How (reuses the existing loop)

Routing only selects model / system_blocks / whether tools are sent — the same lever plan mode already pulls to drop tools. So billing, usage accounting, the done event, streaming, and the iteration cap are all unchanged. With no tools, the lightweight branch returns end_turn in one iteration and emits done normally. No parallel code path.

Safety properties

Fail-safe to compute: empty input, any router error, or an unrecognised reply routes to the full background. A wrong compute only wastes the background we'd have loaded anyway; a wrong lightweight risks answering without the data, so we bias hard against it.
No numbers from memory: the lean prompt forbids quoting figures/parameter values from memory, preserving the app's "every number comes from a computation" invariant.
Off by default: opt in via POLICYENGINE_CHAT_SCOPE_ROUTER_ENABLED=true (model via POLICYENGINE_CHAT_SCOPE_ROUTER_MODEL). Disabled, behaviour is byte-identical to current main.

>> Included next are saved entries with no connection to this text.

/-- The run in progress begins to drain (R237). `abort` marks a restart drain (R28, R361). -/
def State.startDrain (s : State) (abort : Bool) : State :=
  match s.run? with
  | none => s
  | some r =>
    if r.draining then s
    else
      { (s.onRun fun x => { x with draining := true, abort, haltBeat := s.beat.count, haltPb := s.pbeat, haltEdge := s.tm.edges }) with
        sites := s.sites.map fun t => { t with seq := t.seq.stop }
        net := { s.net with edges := [], orders := [] } }

/-- A run in progress drains at once for a count that restarts at a beat (R28). -/
def State.restartDrain (s : State) (count : Nat) : State :=
  if s.running then (s.startDrain true).event 2 0xFFFF (leBytes 6 count) else s

/-- The count restarts (R28): announcements made under the old one are void. -/
def State.restart (s : State) (count : Nat) : State :=
  { s with beat := { s.beat with count, running := true }, bnet := { s.bnet.void with restart := true, startAt := none } }

/-- The count that BEAT_CTRL.RUN asked for begins at this edge (R27; DEDUCED, assumption 41): the edge numbers its beat from BEAT_START. -/
def State.newCount (s : State) : State := match s.bnet.startAt with | some v => s.restart (v + 2 ^ 48 - 1) | none => s

/-! ### Tare and votes -/

/-- Votes raised until E + TARE_USED no longer passes N × (1 + V) (R41). -/
def Seq.voted (n : Nat) (q : Seq) : Seq := { q with votes := max q.votes (ceilDiv (q.nominalEnd + q.tare) n - 1) }

/-- The region raises a vote (R41). -/
def Seq.overruns (n : Nat) (q : Seq) : Bool := decide (n * (1 + q.votes) < q.nominalEnd + q.tare)

/-- The sites whose regions raise a vote now: those of a run in progress, in service, that back a number (R41, R59). -/
def State.voters (s : State) (sites : List Site) : List Nat :=
  if s.running then
    (List.range 216).filter fun p => (sites.getD p {}).inService && (s.backedBy p).isSome && (sites.getD p {}).seq.overruns s.cycles
  else []

/-- Work under way at a tick ends later by cycles that the region lost (R32). -/
def Seq.pushed (n now k : Nat) (q : Seq) : Seq := { q with free := q.free.map fun f => if now < f then tickAdd n f k else f }

/-- Tare drawn by one region, with the vote it may raise (R39, R41); its work under way ends that much later (R32). -/
def State.draw (s : State) (p k : Nat) : State :=
  let q := (s.site p).seq.pushed s.cycles s.tick k
  let q1 := { q with tare := q.tare + k }
  let v := s.running && (s.site p).inService && (s.backedBy p).isSome && q1.overruns s.cycles
  let s1 := s.onSite p fun t => { t with seq := if v then q1.voted s.cycles else q1 }
  if v then s1.vote 0 else s1

/-! ### The edge -/

/-- The kind of the beat of a count (R34, R36, R48): an announced stop beat is a program beat (R35), but for one that is also an announced slip,
a stop outside the schedule with cause "pace" (R36). -/
def State.kindOf (s : State) (n : Nat) : BeatKind :=
  if !s.beat.running then .ordinary
  else match s.bnet.paces.find? (·.beat == n) with
    | some a => .stop (!s.bnet.slips.contains n) a.pace
    | none => if s.bnet.slips.contains n then .slip else .ordinary

/-- The beat is inserted as a slip (R36, R48). -/
def BeatKind.isSlip : BeatKind → Bool
  | .slip => true
  | .stop sched _ => !sched
  | .ordinary => false

/-- Cluster domains execute no cycles (R34). -/
def BeatKind.isStop : BeatKind → Bool
  | .stop .. => true
  | _ => false

/-- The wait is one of R241: only a firkin's state keeps the region from going on. -/
def Wait.isFirkin : Wait → Bool
  | .full .. => true
  | .empty _ => true
  | _ => false

/-- A nominal end as a cycle of a program beat: the last schedulable cycle of one that it passes (R24, R41). -/
def endCycle (n tareMin pb e : Nat) : Nat := if e / 1024 = pb then e % 1024 else if pb < e / 1024 then n - tareMin else 0

/-- The nominal end of the work that goes on into a program beat (R24). -/
def Seq.carried (n tareMin pb : Nat) (q : Seq) : Nat := endCycle n tareMin pb q.endTick

/-- Cycles blocked without progress up to cycle `c` of the beat of an edge (R241): from the cycle from which the wait counts, or from a later end of
an issued call. -/
def Seq.blocked (edge c : Nat) (q : Seq) : Nat :=
  match (q.free.filter fun f => f / 1024 == edge && decide (q.blockCyc < f % 1024) && decide (f % 1024 ≤ c)).max? with
  | some f => c - f % 1024
  | none => q.noProg + (c - q.blockCyc)
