/-- What a NI does with an arriving flit before its kind's own rule (R179, R188, R189): a stale generation or a fenced cluster discards it,
a corrupt one is poisoned and sets the halt request. -/
def State.arrive (s : State) (f : Flit) : State × Option Flit :=
  let s1 := if f.corrupt then s.haltFor true else s
  let g := if f.corrupt then { f with poison := true } else f
  match f.dst with
  | .site p =>
    if f.gen ≠ s.genOf f.dst then (s1.count p fun c => { c with genDrop := sat32 (c.genDrop + 1) }, none)
    else if !(s.site p).inService then (s1.count p fun c => { c with fencedDrop := sat32 (c.fencedDrop + 1) }, none)
    else (s1, some g)
  | _ => if f.gen ≠ s.genOf f.dst then (s1, none) else (s1, some g)

/-- A flit that overflows an elastic buffer (R51): it is held at its source, and class 0x6 is raised once on the NI's region. -/
def State.overflowAt (s : State) (k p : Nat) (f : Flit) : State :=
  if f.loose then s
  else ({ s with net := { s.net with flight := modAt s.net.flight k fun x => { x with loose := true } } }).found true
    { cls := 6, kind := 1, unit := p, cause := 0, logical := s.logicalOf 1 p }

/-! ### Remote writes -/

/-- A dropped remote write or token recorded by its writer's kind (R162, R227): `cause` as R408 codes it, `what` the window or firkin. SP_WIN_DROP
counts the writes (R166). -/
def State.dropped (s : State) (p cause what cls id off len : Nat) : State :=
  let s1 := if cause = 0 then s.count p fun c => { c with winDrop := sat32 (c.winDrop + 1) } else s
  if cls ≤ 1 then s1.send (.winDrop cause what ((s.backedBy p).getD 0) (if cls = 1 then 256 + id else id) off len)
  else if cls = 2 then
    match s.arrayOf id with
    | some g =>
      ({ s1 with grains := modAt s1.grains g fun t => { t with winDrop := sat32 (t.winDrop + 1) } }).softFault 4 3 g cause
        (dropDetail what cls id 0 off len)
    | none => s1
  else if cls = 3 then s1.softFault 4 6 id cause (dropDetail what cls id (s.cp.ports.getD id {}).ncoord off len)
  else s1.clamp id 1

/-- The window a drop names: the lowest one that the write touches, else 0 (DESIGN CHOICE, assumption 25). -/
def Store.dropWindow (st : Store) (off len : Nat) : Nat :=
  (((List.range 8).find? fun k => overlaps off len (st.windows.getD k {}).base (st.windows.getD k {}).len)).getD 0

/-- A program runs on a site (R161): one that the run's image puts there, as a CLUSTER section for the number it backs. -/
def State.programOn (s : State) (p : Nat) : Bool :=
  s.running && (match s.backedBy p with | some u => s.img.any fun i => i.secs.any fun e => e.1 == u | none => false)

Engine-derived scope descriptor (no drift)

The router reasons over a compact SCOPE_DESCRIPTOR (~a few hundred tokens) instead of the full reference doc. It is now generated from the engine at deploy time: scripts/build_reference.py also writes scope_descriptor.md, deriving the modelled half from the Parameters schema (the authoritative reform-key list) and capabilities() (datasets), combined with a curated not-modelled boundary. The route layer loads it alongside reference.md and falls back to DEFAULT_SCOPE_DESCRIPTOR when absent (local dev). prompts.py owns the instruction text + scope_router_system() / lightweight_system() builders; chatbot.py loads the descriptor and assembles. scope_descriptor.md is gitignored like reference.md.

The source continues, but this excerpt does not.